One read, “[PRISONER] has had £1,000,000 cash sent in to the prison.” Again the intelligence was rated as being ‘HIGH’. The guy in question was livid – he told me, “Despite numerous applications and letters they just wouldn’t tell me what they had done with my million quid!”
But perhaps my personal favourite was told to me by a great pal, Steve.
Steve worked in the Farms & Gardens party. Their job was to look after designated areas in the prison – Steve was responsible for the grounds around the chapel. He would tend the flower beds, cut the grass, clear out the pond and collect any fallen leaves and detritus. Steve was a decent bloke and a very conscientious worker – the grounds around the chapel were always immaculate. When he received his parole dossier with a full disclosure of information he came to my cell with the bundle of papers. He had his finger wedged in the dossier – marking one particular page.
“Get on this” said he as he perched on the edge of my bed, “about two years ago I was working in the chapel grounds. I had cut the grass and was just sorting out one of the flower beds when I saw a blue plastic shopping bag tangled in a wee bush. I bend over, pick it up and see that it’s empty – but rather than walk all the way back to the wheel barrow and then come back, I just stuffed it into my jacket pocket so I could finish off the weeding and hoeing. All of a sudden I see screws running from every direction. I think nothing of it, but I just rest my arm on the handle of my rake so I can watch whatever these numpties are up to. Well it only takes a second until my arse falls out – they’re all running at me!”
He jumps up from the bed and raises his hands in surrender – acting out the story. Great man for a yarn was Steve.
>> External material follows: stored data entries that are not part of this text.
-- ==== Sys2Proof/Machine/Dispatch.lean ====
section
/-!
DEFINITION. One arm per row of the opcode table, each a direct call of its meaning.
-/
namespace Sys2Proof.Machine
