/-- The n lowest free thread numbers. -/
def State.freeThreads (s : State) (n : Nat) : List Nat := ((upto (s.threads.length + n + 1)).filter s.threadFree).take n
def State.freeThread (s : State) : Nat := (s.freeThreads 1).headD 0

/-- Steps of an installed stage; a copy whose page the host has yet to translate waits for its answer. -/
def State.stageSteps (s : State) (k : Nat) : List Instr :=
  let r := s.stageAt k
  let a := k / 256
  let g := k % 256
  let t := s.freeThread
  let lanes (x : Nat × Inst) : List Instr :=
    let told := !s.untold a ((s.stage a g).xfer + 2 ^ (s.stage a g).lg * x.1 + x.2.pos)
    if x.2.thread = 0 then (if told then [.twinStart a g x.1 (t, .notPresent)] else []) ++ [.instanceStart a g x.1 t]
    else
      (if x.2.deq then [.recordDelivery a g x.1, .splitRoutineEntry a g x.1, .mergeRoutineEntry a g x.1] ++
        (if told then [.twinQuiesce a g (x.1, .notPresent)] else []) else []) ++
      [.brimMove a g x.1 0, .brimMove a g x.1 1, .brimMove a g x.1 2]
  if !r.inst || r.stopped then []
  else .stageStop a g :: ((if r.insts.any (·.1 == 0) then [] else [(0, Inst.reset)]) ++ r.insts).flatMap lanes

/-- Steps of a partition's registers and rings; a ring whose page the host has yet to translate waits for its answer. -/
def State.partSteps (s : State) (p : Nat) (e : Part) : List Instr :=
  (e.rings.filter (fun r => !s.untold r.2.rasid r.2.next)).map (fun r => .admitLaunchRecord p (r.1, .notPresent)) ++
  (if e.logq.isEmpty then [] else [.logEntryWrite p]) ++
  e.jobsDone.map (fun j => .jobCompletion (inPart p j.1, .notPresent)) ++
  (if e.stCmd.isSome then [.stageInstall p, .stageUninstall p] else []) ++
  (if e.inReset then [.functionLevelReset p] else [])

/-- The oldest victim request of a partition. -/
def State.victimSteps (s : State) (p : Nat) : List Instr :=
  let f := ((s.gated.flatMap (fun q => (upto 48).map (48 * q + ·))).find? s.frameFree).getD 0
  if (s.part p).vreqs.isEmpty then [] else [.victimEvict p f, .victimRecall p]

/-! ## Groups (R45, R48, R366) -/

/-- Binding a group, and reserving for one. -/
def State.groupSteps (s : State) (r : Rec) : List Instr :=
  match s.groupOf r with
  | none => []
  | some g =>
    let l := s.nextCores r g
    [.groupBind r.id l (if r.k == .source then s.freeThreads g.length else []), .groupReserve r.id l]

/-! ## The dispatcher -/

/-- A core that has committed to a record binds it; another may select one, or gate its clock. -/
def State.dispatchSteps (s : State) : List Instr :=
  let bind (e : Nat × Core) : List Instr := match e.2.sel.bind s.rec? with
    | none => [.unitBind e.1 0]
    | some r => match r.k with
      | .saved => [.restoreBegin e.1 r.thread]
      | .suspended => [.unitBind e.1 r.thread]
      | .source => [.unitBind e.1 s.freeThread]
      | .posted => [.unitBind e.1 s.freeThread]
  let kept := s.stages.flatMap (fun e => e.2.insts.flatMap (fun x => if x.2.taken then [.restoreBegin x.2.core x.2.thread] else []))
  s.cores.flatMap (fun e => if e.2.sel.isSome then bind e else []) ++ kept ++
  s.recs.flatMap (fun r => [.recordEligible r.id, .recordAgeing r.id]) ++
  (if s.recs.isEmpty then [] else s.boundCores.map .dispatchSelect) ++
  s.recs.flatMap (fun r => s.groupSteps r ++ [.recordPlacement r.id]) ++ s.boundCores.map .coreClockGate

/-- A list from its place n on, round to what stands before it. -/
def turned {α : Type} (n : Nat) (l : List α) : List α := l.drop (n % (l.length + 1)) ++ l.take (n % (l.length + 1))

/-- The groups of the machine's own work. -/
def State.workGroups (s : State) : List (List Instr) :=
  [s.flightSteps, s.cores.flatMap (fun e => s.coreSteps e.1),
   s.threads.flatMap (fun e => if e.2.freed then [.unitEndRelease e.1] else []),
   s.launches.flatMap (fun e => if e.2.rolling then [.gangRollback e.1] else if e.2.gang then [.gbarComplete e.1] else []),
   s.parts.flatMap (fun e => s.partSteps e.1 e.2 ++ s.victimSteps e.1), s.stages.flatMap (fun e => s.stageSteps e.1),
   s.dispatchSteps, s.threads.flatMap (fun e => engineSteps e.1 e.2)]

/-- Everything that the machine itself could do next, in the order in which the model looks at it: from another group at each look, and
in each group from another step on, so that no kind of work, and no core, thread or access, keeps another from its turn for good
(R53, log 2). -/
def State.work (s : State) : List Instr := (turned (s.clk / 2) (s.workGroups.map (turned (s.clk / 18)))).flatten

/-- The work that the model's step takes. -/
def State.due (s : State) : Option Instr := s.work.find? s.acts

/-! ## Events of the clock (R38, R361, R377) -/

/-- A multiple of 2^n lies in the clk after a, up to b, counted from z. -/
def passes (n z a b : Nat) : Bool := (a - z) / 2 ^ n != (b - z) / 2 ^ n

/-- Slice ends, renewed requests for a frame and governor samples that the clk from a to b brings. -/
def State.clocked (s : State) (a b : Nat) : List Instr :=
  s.cores.flatMap (fun e =>
    let u := s.unitAt e.2.thread
    if e.2.st != .running then []
    else (if passes (s.part u.part).slice u.bindClk a b then [.timeSliceExpiry e.1] else []) ++
      (u.ctxs.filter (fun x => x.2.wait == .frame && passes 6 x.2.waitSince a b)).map (fun x => .recordFrameRetry e.1 x.1)) ++
  s.stages.flatMap (fun e =>
    if e.2.inst && !e.2.stopped && passes (s.stage (e.1 / 256) (e.1 % 256)).sper 0 a b then
      [.governorSample (e.1 / 256) (e.1 % 256)] else [])

/-! ## Waits -/

/-- A wait that ends by the waiting instruction's own next attempt. -/
def Wait.again : Wait → Bool
  | .gbar => false
  | .frame => false
  | .idle => false
  | .smfrz => false
  | .no => true | .reg => true | .link => true | .hjoin => true | .tlwait => true | .uexit => true | .tsync => true
  | .sfu => true | .engines => true | .fqprst => true | .shape => true | .unitIdle => true | .hold => true | .woken => true
  | .enqw _ _ _ => true
  | .frameDue => true

/-! ## One context's instruction -/

/-- PAD: the rest of the fetch block is skipped, a parcel at a time (R82). -/
def State.skipPad (s : State) : State := s.modCtx s.th s.ctx (fun c => { c with pc := c.pc + 4 })

/-- The context that has issued is the one from which the next search of its core starts (R144), and its core is awake (R302); one that
waits has not issued. -/
def noteIssue (k c : Nat) : Out → Out
  | .next t => .next (if ((t.unitAt (t.coreAt k).thread).ctxAt c).wait = .no then
      { t.modCore k (fun x => { x with lastCtx := c, gated := false }) with issued := some k } else t)
  | .fault f => .fault f
  | .refused r => .refused r

/-- The acting context at its boundary: what its fetch stops on first, a notice next, and then its instruction (R294, R398). -/
def State.issue (s : State) : Out :=
  let f := s.fetchAt
  match f.2 with
  | .fault k _ => execFetchFault (k, .notPresent) s
  | .reject c a => execDecodeTrap c a s
  | .pad => if (s.noticeDue s.core s.ctx).isSome then execNoticeDelivery s.core s.ctx s else .next f.1.skipPad
  | .instr i ir len =>
    if (s.noticeDue s.core s.ctx).isSome then execNoticeDelivery s.core s.ctx s
    else noteIssue s.core s.ctx (exec i { f.1 with ir := ir, len := len })

/-! ## Contexts that can issue (R144) -/

/-- Context c of core k makes an attempt: it does not wait, or its attempt would end or change its wait. -/
def State.ready (s : State) (k c : Nat) : Bool :=
  let x := (s.unitAt (s.coreAt k).thread).ctxAt c
  x.live && x.busy == .no &&
  (x.wait == .no || (s.noticeDue k c).isSome ||
    (x.wait.again && (match ({ s with core := k, ctx := c } : State).issue with
      | .next t => ((t.unitAt (t.coreAt k).thread).ctxAt c).wait != x.wait
      | .fault _ => true
      | .refused _ => true)))

/-- Contexts 0 to 10 from the one after n, wrapping (R144). -/
def ctxOrder (n : Nat) : List Nat := (upto 11).map (fun i => (n + 1 + i) % 11)

/-- The context of core k that issues next: none of a gang that rolls back, or of a unit that the governor copies from (R382, R401);
before a halt only one that stops at its boundary (R398). -/
def State.nextOf (s : State) (k : Nat) : Option Nat :=
  let c := s.coreAt k
  if c.st != .running || s.rolling c.thread || s.midCopy c.thread then none
  else (ctxOrder c.lastCtx).find? (fun x => s.ready k x && (c.halt.isNone || s.boundaryStop k x))
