-- ==== Sys2Proof/Laws/PerInstr.lean ====
section
/-!
SUPPORT. Statements made per instruction. RoundTrip: an encoded instruction that is well formed is read back from its own
parcels, wherever they stand in a fetch block that they do not leave and whatever follows them; a machine step has no
parcels.
-/
namespace Sys2Proof.Laws.RoundTrip

set_option Elab.async false
set_option linter.unusedSimpArgs false

def Statement (i : Instr) : Prop :=
  (i.isStep = false → i.WellFormed = true → ∀ (off : Nat) (rest : List Parcel), off + 4 * (encode i).length ≤ 32 →
    decode off (encode i ++ rest) = .ok i) ∧
  (i.isStep = true → encode i = [])

theorem of_step {i : Instr} (h : i.isStep = true) (hf : i.form = none) : Statement i :=
  ⟨fun h' => absurd h (by simp [h']), fun _ => by simp [encode, hf]⟩

theorem satCode_getElem (s : Bool) : (satCode s)[3] = s := by cases s <;> rfl

/-- An encoded instruction with form f and operand fields l, whose condition on coded fields is c. -/
theorem of_form {i : Instr} (f : Form) (l : List (Opd × Accept)) (c : Bool) (h : i.isStep = false)
    (hf : i.form = some f) (hop : fmtOf f.op = some f.fmt) (hl : i.opds = l) (hc : i.coded = c)
    (hr : (∀ p ∈ l, p.1.Clean) → c = true → f.Clean ∧ f.instr = some i) : Statement i := by
  refine ⟨fun _ hw off rest hlen => ?_, fun h' => absurd h' (by simp [h])⟩
  have hw' := hw
  simp only [Instr.WellFormed, Bool.and_eq_true] at hw'
  have hn : ∀ p ∈ l, p.1.Clean := by
    intro p hp
    have := List.all_eq_true.mp hw'.1.1.2 p (hl ▸ hp)
    exact p.1.clean_of_not_rsv (by simpa using this)
  obtain ⟨h1, h2⟩ := hr hn (hc ▸ hw'.1.1.1)
  exact decode_of_form hf hop h1 h2 hw off rest hlen

theorem iadd (ty : Ty) (sat : Bool) (o : Bin) : Statement (.iadd ty sat o) := by
  refine of_form (.a64 0x01 (o.a64 0 (satCode sat) ty.code)) (o.opds) (ty.isInt && o.ok) rfl rfl rfl rfl rfl
    (fun h hc => ?_)
  simp [Bin.opds, Un.opds, MemOp.addr, ShardOp.opds] at h hc
  constructor
  · simp [Form.Clean, Bin.a64, Un.a64, Src.a64, ShardOp.a64, Opd.clean_g, Opd.clean_imm, h, hc]
  · simp [Form.instr, intInstr, Bin.a64, Un.a64, Src.a64, ShardOp.a64, A64.bin, A64.un, A64.src, A64.shard, A64.sat, A64.tl, satCode_getElem]

theorem isub (ty : Ty) (sat : Bool) (o : Bin) : Statement (.isub ty sat o) := by
  refine of_form (.a64 0x02 (o.a64 0 (satCode sat) ty.code)) (o.opds) (ty.isInt && o.ok) rfl rfl rfl rfl rfl
    (fun h hc => ?_)
  simp [Bin.opds, Un.opds, MemOp.addr, ShardOp.opds] at h hc
  constructor
  · simp [Form.Clean, Bin.a64, Un.a64, Src.a64, ShardOp.a64, Opd.clean_g, Opd.clean_imm, h, hc]
  · simp [Form.instr, intInstr, Bin.a64, Un.a64, Src.a64, ShardOp.a64, A64.bin, A64.un, A64.src, A64.shard, A64.sat, A64.tl, satCode_getElem]

theorem imul (ty : Ty) (sat : Bool) (o : Bin) : Statement (.imul ty sat o) := by
  refine of_form (.a64 0x03 (o.a64 0 (satCode sat) ty.code)) (o.opds) (ty.isInt && o.ok) rfl rfl rfl rfl rfl
    (fun h hc => ?_)
  simp [Bin.opds, Un.opds, MemOp.addr, ShardOp.opds] at h hc
  constructor
  · simp [Form.Clean, Bin.a64, Un.a64, Src.a64, ShardOp.a64, Opd.clean_g, Opd.clean_imm, h, hc]
  · simp [Form.instr, intInstr, Bin.a64, Un.a64, Src.a64, ShardOp.a64, A64.bin, A64.un, A64.src, A64.shard, A64.sat, A64.tl, satCode_getElem]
“Anyway, they start shouting at me to drop the tools – so I do and I stand there hands up wondering what the fuck is going on. All of a sudden there are five of them all around me – radios are crackling and through the fence I see even more screws charging to see what the alarm is about. Two of them grab my arms and start twisting me over while a third one is listening to the radio – I can hear a voice saying front right jacket pocket. Well this third guy comes over like Columbo and smiles as he pulls the blue plastic bag from my pocket. But he starts frowning when he sees it’s empty. The three musketeers then start giving me a rub down search – emptying everything out of my pockets – all the while more screws are appearing from everywhere. I can see that two of the high cameras are spun directly on me – people still going to and fro on radios. Then a group of screws start doing a fingertip sweep around the gardens while another pair start using the rake and hoe to start digging around the flower beds.”
He slumps his head forwards and mimics a man with hands locked behind his back “Well the three that had started with me lead me off to the Seg (Segregation Unit) as I watch the other fuckers shredding my garden. I’m put through a strip search and put on the BOSS chair – obviously they find nothing – cos I have nothing. But after I get dressed the one guy produces an evidence bag – inside of which is the blue plastic bag. He asks me, ‘Would you like to explain this?’ I tell him, ‘I think it’s called a bag. You put things in it Gov.’” Always a cheeky smart-arse our Steve. ‘Why have you got a bag?’ ‘Because it is my job to pick up rubbish in my area Gov.’
“Anyway, they get word on the radio that there is nothing in the grounds. They glower at me a bit then tell me to fuck off on my way. After that I waited a couple of weeks and when nothing happened I just sort of forgot about it. Until today. You will never guess what the fucker wrote.”
Steve opened up his parole dossier and pointed to an entry – rated HIGH it read “2PM [DATE] STEVE was searched while in the grounds of the chapel. On his person we found what could have been an improvised parachute for a drone.”